As can be seen in Table 1, Leithwood and Jantzi's TSLS and Bass and Avolio's MLQ are still playing a dominant role in studies on TL. Most of the studies reported the validity and reliability of the measurement that ranged from 0.42 to 0.98. The majority of the studies directly quoted the validity and reliability from previous studies when using established instruments while two studies did not report any data on the reliability and validity of their instruments. The reliability of the MLQ instrument by Bass and Avolio is markedly different from the studies that report the reliability coefficients based on their data. According to Cerni et al. (2014), the reliability of the MLQ instrument overall was α = 0.85 but the instrument's dimensions range from α = 0.41 to α = 0.72. Shatzer et al. (2014) on the other hand reported high-reliability scores for each of the dimensions with scores ranging from α = 0.80 to α = 0.94. Granted, the participants in these two studies were different, Shatzer et al. (2014) had elementary school teachers while Cerni et al. (2014) studied school principals. Also, the sample sizes were different, with 590 teachers participating in the Shatzer et al.'s study (2014) while 88 administrators participated in the Cerni et al.'s study (2014). The latter sample size is considered small (Bollen, 1989). Finally, the locus of the studies was different as Shatzer et al. (2014) conducted their study in the USA while Cerni et al. (2014) conducted their study in Australia. Another reason for such a discrepancy could be the reporting of only four dimensions rather than the full scale which is suggested by psychometricians (Muenjohn and Armstrong, 2008). Leithwood and Jantzi’s (2006) TSLS was used in five studies. The researchers in three studies provided similar reliability and validity ranging from 0.73 to 0.88 on each dimension while Boberg and Bourgeois’s (2016) study reported high reliability and validity scores that hovered from α = 0.93 to α = 0.98. Overall, the TSLS appears to show consistency in reliability and validity scores.
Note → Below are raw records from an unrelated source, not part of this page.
-- ==== Sys2Proof/Machine/Records.lean ====
section
/-! DEFINITION. Task records: how they are read, the checks that a launch of one makes, and their entry into a task sequencer
(R319, R347, R348, R350, R357). -/

namespace Sys2Proof.Machine

open Sys2Proof

/-! ## Reading (R319, R347) -/

/-- n words at an address, sixteen bytes at a time, by a reader of bytes of one page. -/
def readWords (rd : State → W64 → Nat → Except Fail (List Byte × State)) (va : W64) (n : Nat) (s : State) :
    Except (Fail × W64) (List W64 × State) :=
  (List.range (n / 2)).foldl (fun acc i => match acc with
    | .error f => .error f
    | .ok (l, s) =>
      let a := va + BitVec.ofNat 64 (16 * i)
      match rd s a 16 with
      | .error f => .error (f, a)
      | .ok (bs, s) => .ok (l ++ [w64 (bs.take 8), w64 (bs.drop 8)], s)) (.ok ([], s))

/-- A list of n two-word entries (Tables 15-2 to 15-4): the access that fails, none where the list is misaligned. -/
def readEntries (rd : State → W64 → Nat → Except Fail (List Byte × State)) (va : W64) (n : Nat) (s : State) :
    Except (Option (Fail × W64)) (List (W64 × W64) × State) :=
  if n = 0 then .ok ([], s)
  else if va.toNat % 16 != 0 then .error none
  else match readWords rd va (2 * n) s with
  | .error f => .error (some f)
  | .ok (l, s) => .ok ((List.range n).map fun i => (wd l (2 * i), wd l (2 * i + 1)), s)

/-- A record's lists: address and number of entries of the extent requests, the bindings and the phase-set entries. -/
def recLists (r : List W64) : List (W64 × Nat) :=
  let w9 := wd r 9
  [(wd r 6, fld w9 5 0), (wd r 7, fld w9 12 8), (wd r 8, fld w9 21 16)]

/-- Reads the lists of a record; no access where one is longer than its limit or misaligned (R348). -/
def readLists (rd : State → W64 → Nat → Except Fail (List Byte × State)) (r : List W64) (s : State) :
    Except (Option (Fail × W64)) (RecData × State) :=
  let w9 := wd r 9
  if 32 < fld w9 5 0 || 16 < fld w9 12 8 || 32 < fld w9 21 16 then .error none
  else match readEntries rd (wd r 6) (fld w9 5 0) s with
  | .error f => .error f
  | .ok (e, s) => match readEntries rd (wd r 7) (fld w9 12 8) s with
    | .error f => .error f
    | .ok (b, s) => match readEntries rd (wd r 8) (fld w9 21 16) s with
      | .error f => .error f
      | .ok (p, s) => .ok ({ words := r, exts := e, binds := b, phases := p }, s)

/-- Reads a record with its lists. -/
def readRec (rd : State → W64 → Nat → Except Fail (List Byte × State)) (va : W64) (s : State) :
    Except (Option (Fail × W64)) (RecData × State) :=
  match readWords rd va 32 s with
  | .error f => .error (some f)
  | .ok (r, s) => readLists rd r s

/-- What the reading of a record waits for: the bias of its pages and those of its lists (R387). -/
def State.recBias (s : State) (rd : State → W64 → Nat → Except Fail (List Byte × State)) (die asid : Nat) (va : W64) :
    Option (State → State) :=
  match s.unitBias .dispatch die asid false [(va, 256)] with
  | some f => some f
  | none => match readWords rd va 32 s with
    | .ok (r, _) => s.unitBias .dispatch die asid false
        (((recLists r).filter fun l => l.2 != 0 && l.2 ≤ 32).map fun l => (l.1, 16 * l.2))
    | .error _ => none

/-- The dispatch engine's reads of a launch, at their home slices. -/
def launchReader (die asid : Nat) : State → W64 → Nat → Except Fail (List Byte × State) :=
  fun s va n => s.unitRead .dispatch die asid (BitVec.allOnes 64) va n

/-- A task sequencer's reads, performed in its cluster as a load of the task would be, with the task's KPERM (R319). -/
def taskReader (clu asid : Nat) (kperm : W64) : State → W64 → Nat → Except Fail (List Byte × State) :=
  fun s va n => match s.unitXlate .dispatch (dieOfClu clu) asid va .load kperm with
  | .error f => .error f
  | .ok x =>
    let s := s.unitFill .dispatch (dieOfClu clu) asid va.toNat
    if s.atCluster x false then .ok (s.cluRead clu none asid x.pa n)
    else .ok (s.homeAccess x asid n false)

/-! ## Fields and checks (R348, R350) -/

/-- Record bits that must be 0, by word: high and low bit. -/
def recReserved : List (Nat × Nat × Nat) :=
  [(0, 55, 54), (0, 39, 24), (4, 63, 60), (5, 31, 0), (9, 63, 22), (9, 15, 13), (9, 7, 6), (10, 23, 0), (16, 63, 60),
   (17, 63, 32), (17, 28, 27), (17, 24, 16), (19, 31, 0), (20, 55, 0), (21, 63, 32), (22, 63, 0), (23, 63, 0)]

/-- Word i of a record. -/
def RecData.w (r : RecData) (i : Nat) : W64 := wd r.words i
/-- GANG of a record. -/
def RecData.gang (r : RecData) : Bool := bit (r.w 0) 56
/-- SUP of a record. -/
def RecData.sup (r : RecData) : Bool := bit (r.w 0) 58
/-- CGRP of a record. -/
def RecData.group (r : RecData) : Nat := fld (r.w 20) 63 56
/-- TRID of a record. -/
def RecData.trid (r : RecData) : Nat := fld (r.w 0) 23 0
/-- GANGID of a record. -/
def RecData.gangid (r : RecData) : Nat := fld (r.w 10) 63 40
/-- KIND of a binding. -/
def bindKind (b : W64 × W64) : Nat := fld b.1 63 62
/-- Handle of a binding. -/
def bindH (b : W64 × W64) : Nat := fld b.1 61 58
/-- The pipe numbers that a record binds. -/
def RecData.pipes (r : RecData) : List Nat := (r.binds.filter fun b => bindKind b == 2).map fun b => fld b.1 57 50

/-- A phase-set entry from its words (Table 15-4). -/
def phaseOf (p : W64 × W64) : PhaseEnt :=
  { addr := p.1, bytes := fld p.2 63 32, phase := fld p.2 31 28, engine := fld p.2 27 24, write := bit p.2 23 }

/-- Whether a list repeats an element. -/
def repeats : List Nat → Bool
  | [] => false
  | a :: l => l.contains a || repeats l

/-- Whether a launch of a record is refused by the record itself (R348, R358); `asid` is the launch's. -/
def State.recRefused (s : State) (die asid : Nat) (r : RecData) : Bool :=
  let w0 := r.w 0
  let w17 := r.w 17
  fld w0 63 60 != 1 || recReserved.any (fun x => fld (r.w x.1) x.2.1 x.2.2 != 0) ||
  r.exts.any (fun e => fld e.1 11 0 != 0 || fld e.2 63 35 != 0) ||
  r.binds.any (fun b => bindKind b == 3 || fld b.1 49 29 != 0) ||
  r.phases.any (fun p => 9 ≤ fld p.2 27 24 || fld p.2 22 0 != 0) ||
  !(r.w 1 < r.w 2) || r.w 3 < r.w 1 || !(r.w 3 < r.w 2) ||
  fld w0 51 50 < fld w0 53 52 ||
  (bit w17 31 && repeats ((List.range 4).map fun i => fld w17 (2 * i + 1) (2 * i))) ||
  (bit w17 30 && bit w0 59) ||
  (bit w17 29 && (!bkV (s.block die (fld w17 15 8)) || bkAsid (s.block die (fld w17 15 8)) != asid)) ||
  repeats ((r.binds.filter fun b => bindKind b != 0).map bindH) ||
  (r.group != 0 && (tget? (s.die die).groups r.group).isNone)

/-- Whether the members of a gang disagree on a pipe (R348). -/
def pipesClash (rs : List RecData) : Bool :=
  let ps := (rs.map fun r => r.binds.filter fun b => bindKind b == 2).flatten
  ps.any fun a => ps.any fun b => fld a.1 57 50 == fld b.1 57 50 && fld a.1 28 0 != fld b.1 28 0

/-- Whether task j of a launch would have a rank at or above its domain's COUNT (R350). -/
def RecData.rankBad (r : RecData) (j : Nat) : Bool :=
  (List.range 5).any fun i =>
    let w := r.w (11 + i)
    fld w 39 20 != 0 && fld w 39 20 ≤ fld w 19 0 + j

/-! ## The task sequencer (R319, R357, R358) -/

/-- Whether a record may enter a sequencer. -/
def State.seqFull (s : State) (clu : Nat) : Bool := 64 ≤ (s.clu clu).seq.length

/-- Reads the record of an entry of a sequencer, which then counts in its completion group's tree. -/
def State.seqTake (s : State) (clu : Nat) (e : SeqEnt) : Except (Option (Fail × W64)) (RecData × State) :=
  match readRec (taskReader clu e.asid e.kperm) e.va s with
  | .error f => .error f
  | .ok (r, s) => .ok (r, s.treeMove (dieOfClu clu) r.group (some (treeSeq clu)) none)

/-- A record enters a sequencer, and is read where it can be; a read that fails is tried again at its launch (R319). -/
def State.seqEnter (s : State) (clu : Nat) (e : SeqEnt) : State :=
  let add := fun (s : State) (e : SeqEnt) => s.updClu clu fun c => { c with seq := c.seq ++ [e] }
  match s.recBias (taskReader clu e.asid e.kperm) (dieOfClu clu) e.asid e.va with
  | some _ => add s e
  | none => match s.seqTake clu e with
    | .error _ => add s e
    | .ok (r, s) => add s { e with data := some r }

end Sys2Proof.Machine
end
Concept and measurement of student achievement
The majority of the reviewed studies used standardized test results to measure student achievement. The only exception was Adams et al.'s (2017) cross-sectional study that measured student learning capacity. Also, two studies did not include student achievement data. Instead, one study focused on student engagement as a variable, and the other on autonomy, competence, and grit. Specifically,
Four studies (n = 4) used students’ test scores in different subjects as the measurement of student achievement (e.g. Boberg and Bourgeois, 2016; Dutta and Sahney, 2016; Nash, 2010; Nir and Hameiri, 2014). Three studies (n = 3) adopted the percentage of students’ performance on certain examinations (e.g. Barker, 2007; Cerni et al., 2014; Leithwood and Jantzi, 2006). Two studies (n = 2) utilized a composite score that calculated the students’ test results and other performance measures (e.g. Quin et al., 2015; Valentine and Prater, 2011). Three studies (n = 3) examined student achievement by measuring the change in student academic performance over time (e.g. Day et al., 2016; Ross and Gray, 2006; Shatzer et al., 2014).
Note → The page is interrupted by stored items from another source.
/-- Whether the sets of a phase conflict (R345). -/
def phaseClash (l : List PhaseEnt) (p : Nat) : Bool :=
  l.any fun a => a.phase == p && a.write && l.any fun b => b.phase == p && b.engine != a.engine && a.overlaps b

/-- Whether a context's task has the deterministic flag. -/
def State.isDet (s : State) (w : At) : Bool := ((s.taskOf w).map (·.det)).getD false

/-- Whether a copy entry, MX operation or MCVT of a context is not complete (R345). -/
def State.phaseBusy (s : State) (w : At) : Bool :=
  let k := s.core w.core
  let own := fun (o : PressOp) => o.ctx == w.ctx
  !(s.ctx w).copyq.isEmpty || k.press.any (fun p => p.2.ops.any own || p.2.mmags.any own) ||
  k.mzeros.any (fun z => z.ctx == w.ctx) || k.mcvts.any (fun z => z.ctx == w.ctx)

/-- PHASE (R322, R345). -/
def slotPhase (p : BitVec 4) : SlotSem :=
  slotEn false [] (fun w s => waitIf (s.isDet w && s.phaseBusy w))
    (fun w s => enTrap (s.isDet w && phaseClash (s.ctx w).phases p.toNat) 10 0)
    (fun w _ s => if s.isDet w then s.updCtx w fun c => { c with phase := p.toNat } else s)

/-! ## The step sequencer (R207, R323) -/

/-- STEPB or STEPE: two words. -/
def slotStep (b : BitVec 8) (tag : BitVec 16) (kind : StepReq) : SlotSem :=
  { slotEn false [] noWait (fun w s => s.stepTrap w b.toNat (kind == .stepe))
      (fun w _ s => s.stepAsk w b.toNat kind tag.toNat) with words := 2 }

/-- STEPB. -/
def slotStepb (b : BitVec 8) (tag : BitVec 16) : SlotSem := slotStep b tag .stepb
/-- STEPB.RP. -/
def slotStepbRp (b : BitVec 8) (tag : BitVec 16) : SlotSem := slotStep b tag .stepbRp
/-- STEPE. -/
def slotStepe (b : BitVec 8) (tag : BitVec 16) : SlotSem := slotStep b tag .stepe

/-! ## Digests (R324, R325) -/

/-- DIGEST (R324). -/
def slotDigest (d a b : R5) (q : BitVec 2) (evt buf : Bool) : SlotSem :=
  let q := q.toNat
  slotEn false (xReads [d, a, b]) (fun w s => holdIf (16 ≤ (s.ctx w).queueLen q))
    (fun w s => if buf then s.sidesTrap w q [(s.xreg w a, false, [(0, (s.xreg w b).toNat)])] else none)
    (fun w p s =>
      let c := p.ctx w
      let e := c.newEnt .digest q [p.xreg w a, p.xreg w b, if buf then 1 else 0] (fld (p.xreg w d) 15 0) evt none
        (c.presetOf q)
      s.updCtx w fun x => { x with copyq := x.copyq ++ [e] })

/-- The other replicas of DIGCMP: the NPEER devices of the channel but this one, whose own digest is among the NPEER where its list
names it (R325, R406). -/
def State.digPeers (s : State) (w : At) (ch : Nat) : Except (Fail × W64) (List Nat) :=
  let c := (s.commOf (s.ctx w).asid).chan ch
  match s.readPeers (s.protoOp w 4 [] 0) c with
  | .ok r => .ok ((r.1.take (chNpeer c)).filter fun p => p != fld (s.asidEnt (dieOf w.core) (s.ctx w).asid).2 25 13)
  | .error f => .error f

/-- The digests of a step that have come from peers, one of each. -/
def Comm.digestsOf (m : Comm) (ch step : Nat) (peers : List Nat) : List W64 :=
  peers.filterMap fun p => (m.digests.reverse.find? fun d => d.1 == ch && d.2.1 == p && d.2.2.1 == step).map (·.2.2.2)

/-- What Sched.digWait holds once the digest of a step has been sent on a channel. -/
def digMark (ch step : Nat) : Nat := 4 * (256 * step + ch)

/-- Sends a step's digest to every peer (R325). -/
def State.sendDigest (s : State) (w : At) (ch step : Nat) (peers : List Nat) : State :=
  let c := s.ctx w
  let k := semPkt 0 [BitVec.ofNat 64 step, BitVec.ofNat 64 ch] (toBytes 8 c.eng.dg.toNat)
  let s := peers.foldl (fun (s : State) p => s.queuePkt (dieOf w.core) c.asid p true k) s
  s.updSched w fun k => { k with digWait := some (digMark ch step) }

/-- Whether a DIGCMP judged with these digests goes on: all agree with its own, or with three or more replicas a strict
majority does (R325). -/
def digAgrees (own : W64) (others : List W64) : Bool :=
  let same := 1 + (others.filter (· == own)).length
  let n := 1 + others.length
  if n ≤ 2 then same == n else n < 2 * same
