-- ==== Sys2Proof/Machine/Dispatcher.lean ====
section
/-! DEFINITION. Dispatch into a context, the task sequencer, the end of a task, and the commands
of the dispatch engine (R347 to R351, R357, R358, R366 to R368, R375, R380, R382). -/

namespace Sys2Proof.Machine

open Sys2Proof

/-! ## Dispatch (R349) -/

/-- The extent that one page of a range gives, its rights cut to those requested (Tables 03-7, 15-2). -/
def pageExtent (x : Xl) (va rights : Nat) : Extent :=
  { w0 := mkW [(va / 4096 % 2 ^ 44, 12)]
    w1 := mkW [(x.pkey, 59), (x.okind, 57), (x.hbias.toNat, 56), (x.cpol, 54), (1, 4),
      (if x.x && rights.testBit 2 then 1 else 0, 3), (if x.w && rights.testBit 1 then 1 else 0, 2),
      (if x.r && rights.testBit 0 then 1 else 0, 1), (1, 0)]
    w2 := mkW [(x.pa / 4096 % 2 ^ 40, 12)] }

/-- Pages of an extent. -/
def Extent.pages (e : Extent) : Nat := fld e.w1 35 4

/-- Joins a page to the extent before it where it follows on physically with the same attributes (R59). -/
def joinExtent : List Extent → Extent → List Extent
  | [], e => [e]
  | f :: l, e =>
    if setFld f.w1 35 4 0 == setFld e.w1 35 4 0 && fld f.w2 51 12 + f.pages == fld e.w2 51 12 && f.pages + 1 < 2 ^ 32
    then { f with w1 := setFld f.w1 35 4 (f.pages + 1) } :: l else e :: f :: l

/-- The extents of a range, newest first; none where a page is not present or a rule refuses it, an address that is not canonical or
is in the global window among them (R49, R50). -/
def State.rangeExtents (s : State) (die asid va rights : Nat) : Nat → List Extent → Option (List Extent)
  | 0, l => some l
  | n + 1, l =>
    if 2 ^ 56 ≤ va || isGlobal (BitVec.ofNat 64 va) then none
    else match s.dieXlate die asid va with
    | .error _ => none
    | .ok x => s.rangeExtents die asid (va + 4096) rights n (joinExtent l (pageExtent x va rights))

/-- The extent table of a task's requests, in order; a range that does not fit is left to the TLBs (Table 15-2). -/
def State.extentTable (s : State) (die asid : Nat) (reqs : List (W64 × W64)) : Tab Extent :=
  (reqs.foldl (fun (acc : List Extent) q =>
    match s.rangeExtents die asid q.1.toNat (fld q.2 2 0) (fld q.2 34 3) [] with
    | some l => if acc.length + l.length ≤ 32 then acc ++ l.reverse else acc
    | none => acc) []).zipIdx.map fun p => (p.2, p.1)

/-- The ring table at dispatch (R113, R349). -/
def ringTable (gang : Nat) (bs : List (W64 × W64)) : Tab W64 :=
  (bs.filter fun b => bindKind b == 1 || bindKind b == 2).foldl (fun t b =>
    let h := bindH b
    let pipe := bindKind b == 2
    let k := fld b.1 57 50
    let base := if pipe then Config.pipeBase gang k else b.2
    let w1 := mkW [(1, 63), (pipe.toNat, 62), (if pipe then (Config.pipeEntry gang k).toNat else 0, 54), (fld b.1 28 0, 0)]
    tset (tset t (4 * h) base) (4 * h + 1) w1) []

/-- What a launch gives a task beside its record: its id and logical index, its number in the launch, its address space, its
queue's class ceiling, its save area, its queue, its interface, and whether supervisor mode is honoured. -/
structure Launch where
  trid    : Nat
  logidx  : W64
  j       : Nat
  asid    : Nat
  pmax    : Nat
  save    : W64
  keep    : Bool
  queue   : Option (Nat × Nat)
  counted : Bool
  vi      : Nat
  sup     : Bool
  dynKey  : Nat

/-- The context of a task at dispatch (R349). -/
def State.newCtx (s : State) (die : Nat) (r : RecData) (a : Launch) : Ctx :=
  let w0 := r.w 0
  let max' := min (fld w0 51 50) a.pmax
  let dom := fun i =>
    let w := r.w (11 + i)
    (i, if fld w 39 20 = 0 then 0 else setFld w 19 0 (fld w 19 0 + a.j))
  { Ctx.reset with
    regs := { Regs.reset with x := (List.range 8).map fun i => (i + 1, r.w (24 + i)) }
    sys := { Sys.reset with
             taskid := BitVec.ofNat 64 (a.trid % 2 ^ 24), logidx := a.logidx &&& sysMask 1, asid := BitVec.ofNat 64 a.asid,
             tstate := if a.sup && r.sup then 1 else 0,
             prioclass := mkW [(max', 4), (min (fld w0 53 52) max', 0)],
             dom := (List.range 5).map dom, codebase := r.w 1 &&& ~~~3#64, codelimit := r.w 2 &&& ~~~3#64 }
    eng := { Eng.reset with rt := ringTable r.gangid r.binds }
    pipe := { Pipe.reset with pc := r.w 3 &&& ~~~3#64 }
    sched := { Sched.reset with run := .ready }
    phases := r.phases.map phaseOf, extents := s.extentTable die a.asid r.exts, trid := some a.trid }

/-- What is kept of a launch while its task lives. -/
def taskOfRec (w : At) (r : RecData) (a : Launch) : Task :=
  let w0 := r.w 0
  let w17 := r.w 17
  { launch := r, det := bit w0 59, sup := a.sup && r.sup, lren := bit w0 57, ker := fld (r.w 4) 39 20
    codebase := r.w 1 &&& ~~~3#64, stream := r.w 18, nest := bit w17 31, dyn := bit w17 30, ben := bit w17 29, rowloop := fld w17 26 25,
    block := fld w17 15 8, order := fld w17 7 0,
    n := [fld (r.w 16) 14 0, fld (r.w 16) 29 15, fld (r.w 16) 44 30, fld (r.w 16) 59 45], cgrp := r.group,
    save := a.save, keep := a.keep, queue := a.queue, asid := a.asid, core := w.core, ctx := w.ctx, resident := false, saved := false,
    gang := if r.gang then some (r.gangid, fld (r.w 10) 31 24) else none, vi := a.vi, die := dieOf w.core,
    writes := [], waitSync := none, ecc := false, counted := a.counted, dynKey := a.dynKey, extents := [], phases := [],
    holds := [], owed := [], leesAway := [], maskAway := [], mmagAway := [], trapAway := [], evqAway := 0 }

/-- The pointers of some pipes of a gang are 0 (R113). -/
def State.openPipes (s : State) (clu gang : Nat) (pipes : List Nat) : State :=
  pipes.foldl (fun s k => s.updClu clu fun c =>
    { c with pipes := tset c.pipes (Config.pipeEntry gang k).toNat ⟨0, 0, 0, []⟩ }) s

/-- The pipes that a gang's member opens as it is dispatched: the first member of a launch those of all its records, a member that the
work distributor launches on its own account those that no live member has bound (R113, R349). -/
def State.newPipes (s : State) (r : RecData) (pkt : Option QPkt) : List Nat :=
  let live := (s.tasks.filter fun t => (t.2.gang.map (·.1)) == some r.gangid).map fun t => t.2.launch.pipes
  match pkt with
  | some k => if k.todo.length = k.recs.length then (k.recs.map RecData.pipes).flatten else []
  | none => r.pipes.filter fun p => !(live.flatten.contains p)

/-- Whether phase 0 fails its check, so that the dispatch fails with OVERLAP (R345). -/
def phase0Bad (r : RecData) : Bool := bit (r.w 0) 59 && phaseClash (r.phases.map phaseOf) 0

/-- Dispatches a task into a context, as a PLACE decision; a failed phase 0 gives a fault record and no task. -/
def State.place (s : State) (w : At) (r : RecData) (a : Launch) : State :=
  let die := dieOf w.core
  if phase0Bad r then
    s.mail die 0 [mkW [(a.trid, 40), (w.core, 31), (w.ctx, 29), (a.asid, 19)],
      (Trap.tcause { trapAt 10 0 0 0 0 with lane := none }), 0, r.w 3, a.save, BitVec.ofNat 64 s.cycle, 0, 0]
  else
    let c := s.newCtx die r a
    let s := { s with tasks := tset s.tasks a.trid (taskOfRec w r a) }
    s.updCtx w (fun _ => c) |>.decide die 1 a.asid a.trid w.core w.ctx a.logidx []

/-! ## Packets of a queue -/

/-- Changes a packet of a queue. -/
def State.updPkt (s : State) (q i : Nat) (f : QPkt → QPkt) : State :=
  match tget? s.queues q with
  | some x => { s with queues := tset s.queues q { x with pkts := mapIf (fun k => k.index == i) f x.pkts } }
  | none => s

/-! ## The end of a task (R129, R320, R357, R358) -/

/-- Withdraws every placement entry that a task owns, by installs with V = 0 (R129). -/
def State.withdraw (s : State) (trid asid : Nat) : State :=
  ((s.commOf asid).table.filter fun p => s.ownerKey p.2.words == some trid && plV p.2.words).foldl (fun s p =>
    s.plInstall asid p.1 false (p.2.words.set 6 (setFld (wd p.2.words 6) 63 63 0))) s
Finally, nine out of the 12 studies measured student achievement at the school level, one study measured student achievement at the student level, and two studies measured student achievement at both the school and student level. Also, worth noting was the fact that six studies did not measure student intake or context in their studies.
Major findings
Vote counting of the direct effect model of TL on student achievement (n = 4)
Three studies (n = 3) reported a direct and significant effect of TL on student outcomes (e.g. Nash, 2010; Quin et al., 2015; Valentine and Prater, 2011).
One study (Shatzer et al., 2014) found instructional leadership had statistically significant effect on student achievement while TL did not have a significant impact on student outcomes.
The number of studies in this category is small. Only four studies examined the direct effect of TL on student achievement with three studies using multiple regression (Nash, 2010; Shatzer et al., 2014; Valentine and Prater, 2011) while one used t-test statistics (Quin et al., 2015). Three of the studies reported a significant positive impact of TL on student achievement.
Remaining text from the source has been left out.